Available data section start
-- ==== Sys2Proof/Machine/Protocol.lean ====
section
/-! DEFINITION. The protocol constants (00_scope.md R5) and the pure functions of the codec (40_codec_ops.md R90 to R94). -/

namespace Sys2Proof.Machine

/-- FRAME_LEN: bytes in a frame (R5, R71). -/
abbrev frameLen : Nat := 11
/-- PAYLOAD_MAX: payload bytes in a command (R5). -/
abbrev payloadMax : Nat := 7
/-- HDR0 (R5, R61). -/
abbrev hdr0 : Byte := 0xFF#8
/-- HDR1 (R5, R61). -/
abbrev hdr1 : Byte := 0xFF#8
/-- DEVID_MIN (R5, R62). -/
abbrev devidMin : Nat := 1
/-- DEVID_MAX (R5, R62). -/
abbrev devidMax : Nat := 99
/-- CK_BASE (R5, R64). -/
abbrev ckBase : Int := 0x80
/-- CK_MASK (R5, R64). -/
abbrev ckMask : Byte := 0x7F#8

/-- The low 7 bits of a byte, `b & 0x7F`, as a number (R7). -/
def low7 (b : Byte) : Nat := (b &&& ckMask).toNat

/-- S of R90: the exact sum of the low 7 bits of ten bytes. -/
def sum7 (s : Vector Byte 10) : Nat := (s.toList.map low7).sum

/-- R90: `cksum7(s) = (0x80 - S) mod 128`, the subtraction taken in the integers (R8). -/
def cksum7 (s : Vector Byte 10) : BitVec 7 := BitVec.ofInt 7 (ckBase - sum7 s)

/-- The 7-bit checksum zero-extended to a byte, as it stands in frame byte 10 (R60). -/
def ckByte (s : Vector Byte 10) : Byte := (cksum7 s).zeroExtend 8

/-- R92: the first `n` staging bytes, then 0x00. -/
def pad7 (p : Vector Byte 7) (n : Nat) : Vector Byte 7 := Vector.ofFn fun i => if i.val < n then p[i] else 0x00#8

/-- The ten bytes a frame's checksum covers (R93, `body`): `[0xFF, 0xFF, id] ++ pad7(p, n)`. -/
def frameBody (id : Byte) (p : Vector Byte 7) (n : Nat) : Vector Byte 10 :=
  let q := pad7 p n
  #v[hdr0, hdr1, id, q[0], q[1], q[2], q[3], q[4], q[5], q[6]]

/-- R93: header, device id, padded payload, checksum. -/
def buildFrame (id : Byte) (p : Vector Byte 7) (n : Nat) : Vector Byte 11 :=
  (frameBody id p n).push (ckByte (frameBody id p n))

/-- Bytes 0 to 9 of a frame. -/
def bodyOf (f : Vector Byte 11) : Vector Byte 10 := f.pop

/-- R94: the recomputed checksum, zero-extended, equals byte 10 on all 8 bits. -/
def frameOk (f : Vector Byte 11) : Bool := ckByte (bodyOf f) == f[10]

/-- R66: the status is the low 3 bits of response byte 3. -/
def statusOf (f : Vector Byte 11) : BitVec 3 := f[3].extractLsb' 0 3

end Sys2Proof.Machine
end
Available data section end
* **What is needed**: Write the entries out again exactly.

* **Finished exercise**:
-- ==== Sys2Proof/Machine/Protocol.lean ====
section
/-! DEFINITION. The protocol constants (00_scope.md R5) and the pure functions of the codec (40_codec_ops.md R90 to R94). -/

namespace Sys2Proof.Machine

/-- FRAME_LEN: bytes in a frame (R5, R71). -/
abbrev frameLen : Nat := 11
/-- PAYLOAD_MAX: payload bytes in a command (R5). -/
abbrev payloadMax : Nat := 7
/-- HDR0 (R5, R61). -/
abbrev hdr0 : Byte := 0xFF#8
/-- HDR1 (R5, R61). -/
abbrev hdr1 : Byte := 0xFF#8
/-- DEVID_MIN (R5, R62). -/
abbrev devidMin : Nat := 1
/-- DEVID_MAX (R5, R62). -/
abbrev devidMax : Nat := 99
/-- CK_BASE (R5, R64). -/
abbrev ckBase : Int := 0x80
/-- CK_MASK (R5, R64). -/
abbrev ckMask : Byte := 0x7F#8

/-- The low 7 bits of a byte, `b & 0x7F`, as a number (R7). -/
def low7 (b : Byte) : Nat := (b &&& ckMask).toNat

/-- S of R90: the exact sum of the low 7 bits of ten bytes. -/
def sum7 (s : Vector Byte 10) : Nat := (s.toList.map low7).sum

/-- R90: `cksum7(s) = (0x80 - S) mod 128`, the subtraction taken in the integers (R8). -/
def cksum7 (s : Vector Byte 10) : BitVec 7 := BitVec.ofInt 7 (ckBase - sum7 s)

/-- The 7-bit checksum zero-extended to a byte, as it stands in frame byte 10 (R60). -/
def ckByte (s : Vector Byte 10) : Byte := (cksum7 s).zeroExtend 8

/-- R92: the first `n` staging bytes, then 0x00. -/
def pad7 (p : Vector Byte 7) (n : Nat) : Vector Byte 7 := Vector.ofFn fun i => if i.val < n then p[i] else 0x00#8

/-- The ten bytes a frame's checksum covers (R93, `body`): `[0xFF, 0xFF, id] ++ pad7(p, n)`. -/
def frameBody (id : Byte) (p : Vector Byte 7) (n : Nat) : Vector Byte 10 :=
  let q := pad7 p n
  #v[hdr0, hdr1, id, q[0], q[1], q[2], q[3], q[4], q[5], q[6]]

/-- R93: header, device id, padded payload, checksum. -/
def buildFrame (id : Byte) (p : Vector Byte 7) (n : Nat) : Vector Byte 11 :=
  (frameBody id p n).push (ckByte (frameBody id p n))

/-- Bytes 0 to 9 of a frame. -/
def bodyOf (f : Vector Byte 11) : Vector Byte 10 := f.pop

/-- R94: the recomputed checksum, zero-extended, equals byte 10 on all 8 bits. -/
def frameOk (f : Vector Byte 11) : Bool := ckByte (bodyOf f) == f[10]

/-- R66: the status is the low 3 bits of response byte 3. -/
def statusOf (f : Vector Byte 11) : BitVec 3 := f[3].extractLsb' 0 3

end Sys2Proof.Machine
end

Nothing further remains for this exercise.